Sunday 13 November 2016 7:33 pm

Cuadrilla boss says the firm will look to raise fresh capital to support growth when the time is right

Britain's leading shale gas firm has confirmed plans to raise money from either the equity or debt markets "in due course".

Speaking to the House of Lords economic affairs committee, the chief executive of Cuadrilla, Francis Egan, gave an insight into the company's plans.

He explained that because the company – which is backed by a combination of private equity and engineering firms – receives no government funding, "in due course we'll have to go to equity markets or the debt markets to scale up".

Read more: The revenue well runs dry at Cuadrilla

“I think that there is still an appetite to invest in oil and gas in the UK and we'll be testing that," Egan said.

Egan was quizzed by members of the committee alongside Martin Pibworth, managing director of wholesale at Scottish and Southern Energy and Tor Martin, senior vice president at Statoil.

He expressed his frustration at the length of time that it was taking UK authorities to give shale gas exploration the full go-ahead. It had been "difficult" to drill wells, he said, adding that there had been thousands of wells drilled in the US during the time it had taken for his firm to be allowed to drill one.

"There is no natural reason for that to be the case.

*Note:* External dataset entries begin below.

-- ==== Sys2Proof/Machine/Operands.lean ====
section
/-! DEFINITION. The operand forms of spec/30_encoding.md R54: the absolute address of format A and the register operands
of format R. Format Z has no operand (R53). -/

namespace Sys2Proof.Machine

/-- Format A: `nnn` zero-extended to the 16-bit program counter: absolute, not scaled, not relative, not sign extended
(R54). -/
def targetAddress (nnn : Target) : Word := nnn.setWidth 16

/-- Format R: a register operand is the register's value, as an unsigned number; both operands are read before any write
(R54, R105). -/
def registerOperand (s : State) (i : RegIndex) : Nat := (s.readReg i).toNat

end Sys2Proof.Machine
end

"Our investors are patient. But taking four years to drill a well is beyond most people’s patience," he said.

Read more: Cuadrilla launches fracking appeal

Last month, Cuadrilla's filed financial statements showed that the firm had made a $18m (£14.3m) loss during 2015.

Losses had increased from $11m in 2014 because Cuadrilla was unable to generate significant revenues from hiring out of its exploration rigs to competitors – who had, in the main, stopped their own exploration.